[Stored data]
== Segment start ==

/-- A large observation in ACQUIRE asks for a step (R113). -/
theorem takeObservation_acquire_large (h : s.eng.state = .acquire) (large : s.cfg.stepThreshold < y.natAbs) :
    takeObservation y s = (requestStep y s).withEng { s.eng with lockCount := 0, lastY := some y, u := 2097151 } := by
  have input : s.observationInput y =
      (requestStep y s).withEng { s.eng with lockCount := 0, lastY := some y, u := 2097151 } := by
    rw [observationInput_of_acquire trusted h, acquireInput_large (s := s.withEng { s.eng with
      lastY := some y, u := 2097151 }) _ large, requestStep_withEng]
    rfl
  rw [takeObservation_of_input trusted (congrArg State.eng input) rfl rfl (.inr h), input]

/-- A small observation in ACQUIRE is an update (R113). -/
theorem takeObservation_acquire_small (h : s.eng.state = .acquire) (small : y.natAbs ≤ s.cfg.stepThreshold)
    (few : s.lockCountAfter y < 4) :
    (takeObservation y s).eng = { s.eng.updated y s.cfg.decimation 64 with
      lockCount := s.lockCountAfter y, lastY := some y, u := 2097151 } ∧
    (takeObservation y s).tsg = { s.tsg with fSet := s.eng.steeredF y s.cfg.decimation 64 } ∧
    (takeObservation y s).scu = s.scu := by
  have input := observationInput_of_acquire (y := y) trusted h
  obtain ⟨eng, rest⟩ := acquireInput_small s.cfg.decimation
    (s := s.withEng { s.eng with lastY := some y, u := 2097151 }) small few
  rw [← input] at eng rest
  rw [takeObservation_of_input trusted eng rfl rfl (.inr h)]
  exact ⟨eng, rest⟩

/-- The fourth small observation in a row brings LOCKED (R115). -/
theorem takeObservation_acquire_lock (h : s.eng.state = .acquire) (small : y.natAbs ≤ s.cfg.stepThreshold)
    (many : 4 ≤ s.lockCountAfter y) :
    (takeObservation y s).eng = { s.eng.updated y s.cfg.decimation 64 with
      state := .locked, lockCount := 0, largeCount := 0, steerCount := 0, lastY := some y
      u := min 2097151 (20 + y.natAbs) } ∧
    (takeObservation y s).tsg.fSet = s.eng.steeredF y s.cfg.decimation 64 ∧
    (takeObservation y s).tsg.slot = s.tsg.slot ∧
    hasFlag (takeObservation y s).scu.raised .sourceChange = true := by
  have input := observationInput_of_acquire (y := y) trusted h
  obtain ⟨eng, rest⟩ := acquireInput_lock s.cfg.decimation
    (s := s.withEng { s.eng with lastY := some y, u := 2097151 }) small many h
  have locked : (({ s.eng with lastY := some y, u := 2097151 } : Engine).updated y s.cfg.decimation 64).locked =
      { s.eng.updated y s.cfg.decimation 64 with
        state := .locked, lockCount := 0, largeCount := 0, steerCount := 0, lastY := some y, u := 2097151 } := by
    simp [Engine.locked, Engine.updated, trusted.source, Engine.integralAfter]
  have u : ((s.withEng { s.eng with lastY := some y, u := 2097151 }).withEng { s.eng.updated y s.cfg.decimation 64 with
      state := .locked, lockCount := 0, largeCount := 0, steerCount := 0, lastY := some y, u := 2097151 }).uncertainty =
        min 2097151 (20 + y.natAbs) := rfl
  simp only [State.withEng_eng, locked, u] at eng
  rw [← input] at eng rest
  rw [takeObservation_of_input trusted eng rfl rfl (.inl rfl)]
  exact ⟨eng, rest⟩

end

theorem takeObservation_acquire_lrn {s : State} (h : s.eng.state = .acquire) (y : Int) : (takeObservation y s).lrn = s.lrn :=
  takeObservation_lrn (by simp [h]) y

/-! ### A consensus as an input (R110, R112) -/

theorem saturateInput_eq (c : Int) : saturateInput c = max (-32767) (min 32767 c) := by
  simp only [saturateInput, clampAbs, clamp, Config.limitObservation]
  (repeat' split) <;> omega

section
variable {s : State} {k : Tier} (source : s.eng.source = some (.tier k))
include source

theorem consensusInput_of_absent (h : (s.ptu.tier k).consensus = none) : consensusInput s = s := by
  simp [consensusInput, source, h]

variable {c : Consensus} (present : (s.ptu.tier k).consensus = some c)
include present

theorem consensusInput_of_follow (h : s.eng.state = .follow) : consensusInput s =
    trackInput (saturateInput c.value) s.cfg.pointInterval s.cfg.tauFollow
      (s.withEng (s.eng.noted c k (min 2097151 (c.leastU + 100 + c.value.natAbs)))) := by
  simp [consensusInput, source, present, h, recordC_of_follow]

theorem consensusInput_of_acquire (h : s.eng.state = .acquire) : consensusInput s =
    acquireInput (saturateInput c.value) s.cfg.pointInterval (s.withEng (s.eng.noted c k 2097151)) := by
  simp [consensusInput, source, present, h, recordC_of_acquire]

/-- The fourth small consensus in a row brings FOLLOW (R115). -/
theorem consensusInput_lock (h : s.eng.state = .acquire)
    (small : (saturateInput c.value).natAbs ≤ s.cfg.stepThreshold) (many : 4 ≤ s.lockCountAfter (saturateInput c.value)) :
    (consensusInput s).eng = { (s.eng.updated (saturateInput c.value) s.cfg.pointInterval 64).noted c k
        (min 2097151 (c.leastU + 100 + c.value.natAbs)) with
      state := .follow, lockCount := 0, largeCount := 0, steerCount := 0 } ∧
    (consensusInput s).tsg.fSet = s.eng.steeredF (saturateInput c.value) s.cfg.pointInterval 64 ∧
    hasFlag (consensusInput s).scu.raised .sourceChange = true := by
  obtain ⟨eng, f, -, flag⟩ := acquireInput_lock s.cfg.pointInterval (s := s.withEng (s.eng.noted c k 2097151)) small many h
  have locked : ((s.eng.noted c k 2097151).updated (saturateInput c.value) s.cfg.pointInterval 64).locked =
      { (s.eng.updated (saturateInput c.value) s.cfg.pointInterval 64).noted c k 2097151 with
        state := .follow, lockCount := 0, largeCount := 0, steerCount := 0 } := by
    simp [Engine.locked, Engine.updated, Engine.noted, source, Engine.integralAfter]
  simp only [State.withEng_eng, locked] at eng
  rw [consensusInput_of_acquire source present h]
  exact ⟨eng, f, flag⟩

end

== Segment end ==

#### [PROBLEM]
Output each of the records exactly as it stands above.

#### [YOUR RESPONSE]
/-- A large observation in ACQUIRE asks for a step (R113). -/
theorem takeObservation_acquire_large (h : s.eng.state = .acquire) (large : s.cfg.stepThreshold < y.natAbs) :
    takeObservation y s = (requestStep y s).withEng { s.eng with lockCount := 0, lastY := some y, u := 2097151 } := by
  have input : s.observationInput y =
      (requestStep y s).withEng { s.eng with lockCount := 0, lastY := some y, u := 2097151 } := by
    rw [observationInput_of_acquire trusted h, acquireInput_large (s := s.withEng { s.eng with
      lastY := some y, u := 2097151 }) _ large, requestStep_withEng]
    rfl
  rw [takeObservation_of_input trusted (congrArg State.eng input) rfl rfl (.inr h), input]

/-- A small observation in ACQUIRE is an update (R113). -/
theorem takeObservation_acquire_small (h : s.eng.state = .acquire) (small : y.natAbs ≤ s.cfg.stepThreshold)
    (few : s.lockCountAfter y < 4) :
    (takeObservation y s).eng = { s.eng.updated y s.cfg.decimation 64 with
      lockCount := s.lockCountAfter y, lastY := some y, u := 2097151 } ∧
    (takeObservation y s).tsg = { s.tsg with fSet := s.eng.steeredF y s.cfg.decimation 64 } ∧
    (takeObservation y s).scu = s.scu := by
  have input := observationInput_of_acquire (y := y) trusted h
  obtain ⟨eng, rest⟩ := acquireInput_small s.cfg.decimation
    (s := s.withEng { s.eng with lastY := some y, u := 2097151 }) small few
  rw [← input] at eng rest
  rw [takeObservation_of_input trusted eng rfl rfl (.inr h)]
  exact ⟨eng, rest⟩

/-- The fourth small observation in a row brings LOCKED (R115). -/
theorem takeObservation_acquire_lock (h : s.eng.state = .acquire) (small : y.natAbs ≤ s.cfg.stepThreshold)
    (many : 4 ≤ s.lockCountAfter y) :
    (takeObservation y s).eng = { s.eng.updated y s.cfg.decimation 64 with
      state := .locked, lockCount := 0, largeCount := 0, steerCount := 0, lastY := some y
      u := min 2097151 (20 + y.natAbs) } ∧
    (takeObservation y s).tsg.fSet = s.eng.steeredF y s.cfg.decimation 64 ∧
    (takeObservation y s).tsg.slot = s.tsg.slot ∧
    hasFlag (takeObservation y s).scu.raised .sourceChange = true := by
  have input := observationInput_of_acquire (y := y) trusted h
  obtain ⟨eng, rest⟩ := acquireInput_lock s.cfg.decimation
    (s := s.withEng { s.eng with lastY := some y, u := 2097151 }) small many h
  have locked : (({ s.eng with lastY := some y, u := 2097151 } : Engine).updated y s.cfg.decimation 64).locked =
      { s.eng.updated y s.cfg.decimation 64 with
        state := .locked, lockCount := 0, largeCount := 0, steerCount := 0, lastY := some y, u := 2097151 } := by
    simp [Engine.locked, Engine.updated, trusted.source, Engine.integralAfter]
  have u : ((s.withEng { s.eng with lastY := some y, u := 2097151 }).withEng { s.eng.updated y s.cfg.decimation 64 with
      state := .locked, lockCount := 0, largeCount := 0, steerCount := 0, lastY := some y, u := 2097151 }).uncertainty =
        min 2097151 (20 + y.natAbs) := rfl
  simp only [State.withEng_eng, locked, u] at eng
  rw [← input] at eng rest
  rw [takeObservation_of_input trusted eng rfl rfl (.inl rfl)]
  exact ⟨eng, rest⟩

end

theorem takeObservation_acquire_lrn {s : State} (h : s.eng.state = .acquire) (y : Int) : (takeObservation y s).lrn = s.lrn :=
  takeObservation_lrn (by simp [h]) y

/-! ### A consensus as an input (R110, R112) -/

theorem saturateInput_eq (c : Int) : saturateInput c = max (-32767) (min 32767 c) := by
  simp only [saturateInput, clampAbs, clamp, Config.limitObservation]
  (repeat' split) <;> omega

section
variable {s : State} {k : Tier} (source : s.eng.source = some (.tier k))
include source

theorem consensusInput_of_absent (h : (s.ptu.tier k).consensus = none) : consensusInput s = s := by
  simp [consensusInput, source, h]

variable {c : Consensus} (present : (s.ptu.tier k).consensus = some c)
include present

theorem consensusInput_of_follow (h : s.eng.state = .follow) : consensusInput s =
    trackInput (saturateInput c.value) s.cfg.pointInterval s.cfg.tauFollow
      (s.withEng (s.eng.noted c k (min 2097151 (c.leastU + 100 + c.value.natAbs)))) := by
  simp [consensusInput, source, present, h, recordC_of_follow]

theorem consensusInput_of_acquire (h : s.eng.state = .acquire) : consensusInput s =
    acquireInput (saturateInput c.value) s.cfg.pointInterval (s.withEng (s.eng.noted c k 2097151)) := by
  simp [consensusInput, source, present, h, recordC_of_acquire]

/-- The fourth small consensus in a row brings FOLLOW (R115). -/
theorem consensusInput_lock (h : s.eng.state = .acquire)
    (small : (saturateInput c.value).natAbs ≤ s.cfg.stepThreshold) (many : 4 ≤ s.lockCountAfter (saturateInput c.value)) :
    (consensusInput s).eng = { (s.eng.updated (saturateInput c.value) s.cfg.pointInterval 64).noted c k
        (min 2097151 (c.leastU + 100 + c.value.natAbs)) with
      state := .follow, lockCount := 0, largeCount := 0, steerCount := 0 } ∧
    (consensusInput s).tsg.fSet = s.eng.steeredF (saturateInput c.value) s.cfg.pointInterval 64 ∧
    hasFlag (consensusInput s).scu.raised .sourceChange = true := by
  obtain ⟨eng, f, -, flag⟩ := acquireInput_lock s.cfg.pointInterval (s := s.withEng (s.eng.noted c k 2097151)) small many h
  have locked : ((s.eng.noted c k 2097151).updated (saturateInput c.value) s.cfg.pointInterval 64).locked =
      { (s.eng.updated (saturateInput c.value) s.cfg.pointInterval 64).noted c k 2097151 with
        state := .follow, lockCount := 0, largeCount := 0, steerCount := 0 } := by
    simp [Engine.locked, Engine.updated, Engine.noted, source, Engine.integralAfter]
  simp only [State.withEng_eng, locked] at eng
  rw [consensusInput_of_acquire source present h]
  exact ⟨eng, f, flag⟩

end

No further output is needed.